Went out finally
I woke up and didn’t want to get up. I just wanted to sleep all day. But I had to get my meds. I had a cup of coffee and some biscuits. I brushed my teeth before going back to my room. I was feeling like crap yesterday so never did it. I am growing my beard out but I might shave my head. I made an appointment with the barber for Friday. I have a birthday party to go to Sat and I don’t want my hair to be messy like it is right now.
I got dressed and then went to the bus stop. It was cold but I didn’t feel like wearing a jacket so I just grabbed another lighter jacket and wore my hoodie. I was warm. I got to the bus stop and thankfully there was a place to sit. I waited for the bus as I listened to Taylor’s 1989 TV. I saw on Instagram she release You’re Losing Me on streaming. I love this song. It gives me the feels every time I hear it. She is releasing her movie on her birthday in a few weeks.
I went to the ATM when I got to the Square. I wanted to buy a drink and was debating on getting a birthday card for my uncle. I got the drink and went to get my meds. I didn’t like the selection of cards so I figured I would go to the other store on the way home. I waited for the bus home. I was starting to feel tight in my chest. I was coughing and but didn’t bring my inhaler. I waited it out. It got worse on the way home. I got a card at the store and then went home. I was breathing ok but was coughing up stuff. I made something to eat and then used my inhaler. I feel better now. I got a headache.

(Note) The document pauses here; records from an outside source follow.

-- ==== Sys2Proof/Tests/Slice0.lean ====
section
/-! SUPPORT. The model's own tests: ill-formed commands, single commands on small states, and for every statement with
hypotheses a concrete state and operands that meet them, clause by clause. -/

set_option Elab.async false

namespace Sys2Proof.Tests

open Sys2Proof.Machine

/-- A machine that runs: powered, its firmware running, the field side up, the link up and the function open. -/
def up : State := { State.reset with
  clock := 400000000000
  pwr := { por := true, domains := BitVec.allOnes 96, step := 8, fw := true }
  hep := { up := true, mse := true, bme := true, crs := false }
  gloveH := { peerUp := true }, gloveF := { peerUp := true }
  field := { up := true, mainSt := 2, life := 2 } }

/-! Ill-formed commands, one for each check of `Instr.wf` (R27, R308), and commands at the edge that are well-formed. -/

theorem test_address_beyond_bar0 : (Instr.registerWrite 0 ⟨.pcie 0 none, true, .good⟩ 0x4000000 [1]).wf = false := by decide
theorem test_last_byte_of_bar0 : (Instr.registerWrite 0 ⟨.pcie 0 none, true, .good⟩ 0x3FFFFFF [1]).wf = true := by decide
theorem test_empty_write : (Instr.registerWrite 0 ⟨.pcie 0 none, true, .good⟩ 0 []).wf = false := by decide
theorem test_empty_read : (Instr.rcRegisterRead ⟨.pcie 0 none, true, .good⟩ 0 0).wf = false := by decide
theorem test_short_admin_entry : (Instr.adminNop 0 (List.replicate 63 0)).wf = false := by decide
theorem test_full_admin_entry : (Instr.adminNop 0 (List.replicate 64 0)).wf = true := by decide
theorem test_empty_frame : (Instr.macReceiveFrame 0 0 [] ⟨⟨0, 0, 0⟩, .good⟩).wf = false := by decide
theorem test_offset_beyond_page : (Instr.instancePageAccess 0 4096 (.read 4)).wf = false := by decide
theorem test_zero_width_crossing : (Instr.islandCrossingTimeout 0 (.pcie 0 none) 0 ⟨0, false⟩).wf = false := by decide

/-- Published check values: SHA-256 of nothing (FIPS 180-4), CRC-32C and CRC-32 of "123456789". -/
theorem test_sha256_empty : (sha256 []).take 4 = [0xE3, 0xB0, 0xC4, 0x42] := by decide +kernel
theorem test_crc32c : crc32c [0x31, 0x32, 0x33, 0x34, 0x35, 0x36, 0x37, 0x38, 0x39] = 0xE3069283 := by decide +kernel
theorem test_crc32 : crc32 [0x31, 0x32, 0x33, 0x34, 0x35, 0x36, 0x37, 0x38, 0x39] = 0xCBF43926 := by decide +kernel

/-- FIPS 197, appendix C: the AES-256 example; FIPS 180-4: SHA-384 of nothing; the GCM paper's test case 14. -/
theorem test_aes256 : aesBlock (aesKeys ((List.range 32).map (BitVec.ofNat 8 ·)))
    ((List.range 16).map (fun i => BitVec.ofNat 8 (17 * i))) =
    [0x8E, 0xA2, 0xB7, 0xCA, 0x51, 0x67, 0x45, 0xBF, 0xEA, 0xFC, 0x49, 0x90, 0x4B, 0x49, 0x60, 0x89] := by decide +kernel
theorem test_sha384_empty : (sha384 []).take 4 = [0x38, 0xB0, 0x60, 0xA7] := by decide +kernel
theorem test_gcm_zero : gcmSeal (List.replicate 32 0) (List.replicate 12 0) [] (List.replicate 16 0) =
    ([0xCE, 0xA7, 0x40, 0x3D, 0x4D, 0x60, 0x6B, 0x6E, 0x07, 0x4E, 0xC5, 0xD3, 0xBA, 0xF3, 0x9D, 0x18],
     [0xD0, 0xD1, 0xC8, 0xA7, 0x99, 0x99, 0x6B, 0xF0, 0x26, 0x5B, 0x98, 0xB5, 0xD4, 0x8A, 0xB9, 0x19]) := by decide +kernel
/-- P-384: the double of the base point, as the published point multiplication examples give it. -/
theorem test_p384_double : (ecAdd (some (ecGx, ecGy)) (some (ecGx, ecGy))).map (·.1) =
    some 0x08D999057BA3D2D969260045C55B97F089025959A6F434D651D207D19FB96E9E4FE0E86EBE0E64F85B96A9C75295DF61 := by decide +kernel

/-- R28: an offset where no register lies reads as zero and raises UNMAP. -/
theorem test_unmapped_read : (State.reset.regRead 0x0F00000 4).1 = [0, 0, 0, 0] ∧
    ((State.reset.regRead 0x0F00000 4).2.getReg (GLB + 0x10)).getLsbD 6 = true := by decide +kernel

/-- No word spells a command: the table gives its rows no bits. -/
theorem test_no_bits : decodeTableWord 32 0 = none := rfl

/-- Services, threads: slot 0 holds cluster 0, its descriptor grants everything, and thread 5 runs. -/
def thr : State := { up with
  tha := { threads := [(5, { st := .running })], clusters := [(0, { slot := some 0 })] }
  field := { up.field with services := [(0, { state := 2, image := List.replicate 1024 0xFF })] } }

/-- A stroke on its way to every replica. -/
def stroke : Stroke :=
  { time := 0, st := .locked, term := some 1, takeover := false, step := false, sentAt := 0, due := BitVec.allOnes 40, parity := false }

/-- The endpoint checks ECRC. -/
def ecrc : State := { up with hep := { up.hep with cfg := [(0x118, 0x100)] } }

/-- The row of the register table at an address. -/
def rowAt (a : Nat) : RegRow × Nat × Nat × Nat :=
  match findReg a with
  | some r => r
  | none => ({ base := 0, acc := .ro, loc := .one 0 0 }, 0, 0, 0)

/-- An ACTIVE instance 3 with queue 0 (a transmit queue), queue 1 (a completion queue) and queue 2 (a receive queue). -/
def inst : State := { up with qim := {
  inst := [(3, { st := .active, gen := 1, qbase := 0, qcount := 4, vbase := 0, vcount := 2 })]
  queue := [(0, { kind := 1, st := .enabled, owner := some 3, local_ := 0, cq := 1 }),
            (1, { kind := 7, st := .enabled, owner := some 3, local_ := 1, log2 := 4 }),
            (2, { kind := 3, st := .enabled, owner := some 3, local_ := 2, cq := 1 })] } }

/-- A message of source 7 on stream 0. -/
def msg : Msg := { stream := 0, src := 7, tag := {}, data := [1] }

/-- MAC 0 in mode 1, its link up and enabled. -/
def mac : State := { up.setReg (macReg 0 0) 0x80000000 with
  prt := { mode0 := 1, macs := [(0, { link := true })] }, tim := { reps := [(3, { run := true })] } }

/-- MAC 0, with a buffer for a frame. -/
def frm : State := { (mac.setReg (bpmPoolCfg 1) 0x80000008).setReg (bpmReqSram 16) 0x1000 with
  mem := { pools := [(1, { cache := [(0, 1)] })] } }

/-- An item without metadata. -/
def item : Item := { frame := List.replicate 64 0 }

/-- The TPL and SA regions are enabled. -/
def ciph : State := (up.setReg rwcTplBase 0x80000000).setReg rwcSaBase 0x80000000

/-- The transport engine: its regions are enabled; instance 3 may hold a session. -/
def trn : State := { ((up.setReg trnCtxBase 0x80000000).setReg trnIdxBase 0x80000000).setReg (sessQuota 3) 1 with
  qim := { inst := [(3, { st := .active, qcount := 4 })] } }

/-- A session of a kind in ESTABLISHED. -/
def sess (kind : Nat) : Sess := { ctx := BitVec.ofNat 2048 (2 ^ 29 + kind * 2 ^ 26) }

/-- A packet of an RC session: IPv4, UDP, BTH, ICRC. -/
def rpkt (op : Byte) (body : List Byte) : List Byte :=
  let f := List.replicate 12 0 ++ [8, 0, 0x45, 0, 0, BitVec.ofNat 8 (44 + body.length), 0, 0, 0, 0, 0, 17, 0, 0] ++
    List.replicate 16 0 ++ [op] ++ List.replicate 11 0 ++ body
  f ++ icrcOf f 14 34 42 (54 + body.length)

/-- A TCP segment of one byte. -/
def seg : Item := { frame := List.replicate 12 0 ++ [8, 0, 0x45, 0, 0, 41, 0, 0, 0, 0, 0, 6, 0, 0] ++ List.replicate 20 0 ++
  [0x50] ++ List.replicate 7 0 ++ [7] }

/-- The transport engine with an ACTIVE session 0 and an item for it. -/
def trnItem (kind : Nat) (i : Item) : State := { trn with trn := { input := [i], sess := [(0, sess kind)] } }

/-- A C2HData PDU of four bytes, and the placement entry of its tag. -/
def c2h : Pdu := { session := 0, seq := 0, data := [7, 0, 24, 24, 28] ++ List.replicate 11 0 ++ [4, 0, 0, 0, 0, 0, 0, 0, 1, 2, 3, 4]
                   tag := {}, mac := none, stream := 0, lclass := 0, final := true }
def placeEnt : List Byte := [0, 0, 0x80] ++ List.replicate 13 0 ++ [4] ++ List.replicate 15 0

/-- A work queue 0 of kind 4 with one entry in its ring, and a completion queue 1. -/
def work : State := { up with qim := { queue := [(0, { kind := 4, st := .enabled, cq := 1, tail := 2 }), (1, { kind := 7, st := .enabled })] } }

/-- A head slot: one slot of phase 1, with an opcode. -/
def slot (op : Nat) : List Byte := [0x81, BitVec.ofNat 8 op] ++ List.replicate 14 0

/-- A head slot of two slots. -/
def head2 : List Byte := [0x82, 1] ++ List.replicate 14 0

/-- A transmit queue 0 with an entry of 16 bytes within itself, and a buffer for it. -/
def txHead : List Byte := [0x82, 2] ++ List.replicate 6 0 ++ 16 :: List.replicate 7 0
def txw : State := { (up.setReg (bpmPoolCfg 0) 0x80000008).setReg (bpmReqSram 34) 0x1000 with
  mem := { pools := [(0, { cache := [(0, 1)] })] }
  qim := { queue := [(0, { kind := 1, st := .enabled, cq := 1, tail := 4, fetched := [txHead, slot 0] }), (1, { kind := 7, st := .enabled })] } }
def txB : List Byte := txHead ++ slot 0
def txX : Queue := (txw.advance 0).settleSends.queue 0
def txV : State := ((txw.advance 0).settleSends.place 0).2
def txR : State := (txV.entryRead txX txB .error).2
def txZ : State := (txR.passHead 0 2 true).2

/-- A delivery for receive queue 2. -/
def deliv : Delivery := { queue := 2, data := [7], stamp := none, detail := 0, flags := 0 }

/-- A receive entry that waits, of a buffer of 256 bytes. -/
def rxEnt : Entry := { no := 0, cb := true, op := 1, utag := 0, slots := slicePad (List.replicate 17 0 ++ [1]) 0 32, st := .waiting }

/-- Receive queue 2 with a buffer, and a delivery that comes next. -/
def rxq : State := { up with qim := { deliv := [deliv]
                                      queue := [(1, { kind := 7, st := .enabled }), (2, { kind := 3, st := .enabled, cq := 1, ents := [rxEnt] })] } }

/-- Receive queue 2 with a buffer, and a backlog. -/
def backq : State := { up with qim := {
  queue := [(1, { kind := 7, st := .enabled }), (2, { kind := 3, st := .enabled, cq := 1, ents := [rxEnt], back := [deliv] })] } }

/-- A channel of the manager whose program is one instruction. -/
def chan (op : Nat) (rest : List Byte) : Chan :=
  { st := .running, prog := List.replicate 32 0 ++ slicePad (BitVec.ofNat 8 op :: rest) 0 32 }

/-- Pool 1 of packet SRAM is enabled and its cache holds a handle; requester 0 has a quota. -/
def pool : State := { (up.setReg (bpmPoolCfg 1) 0x80000008).setReg (bpmReqSram 0) 0x1000 with
  mem := { pools := [(1, { ring := [(1, 4)], cache := [(0, 1)] })] } }

/-- `thr` with registers x1 and x2 of thread 5. -/
def thrX (a b : BitVec 64) : State := { thr with tha := { thr.tha with threads := [(5, { st := .running, regs := [(1, a), (2, b)] })] } }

I sent my psychiatrist a message about therapy. I don’t want to be in therapy anymore. I don’t know what the point of it is anymore. I’m not sure what my goals are, if any. Apparently talking about my suicidality and trauma isn’t enough like I thought it was. Maybe things have changed and therapists don’t do long term therapy anymore. I have had it going from therapist to therapist, not really getting the help that I feel I need. I thought seeing a CBT/DBT therapist was what I needed. The literature said this and I have been disappointed yet again. I don’t know anymore. Maybe it is me and I am really hopeless and no one has the fucking balls to tell me.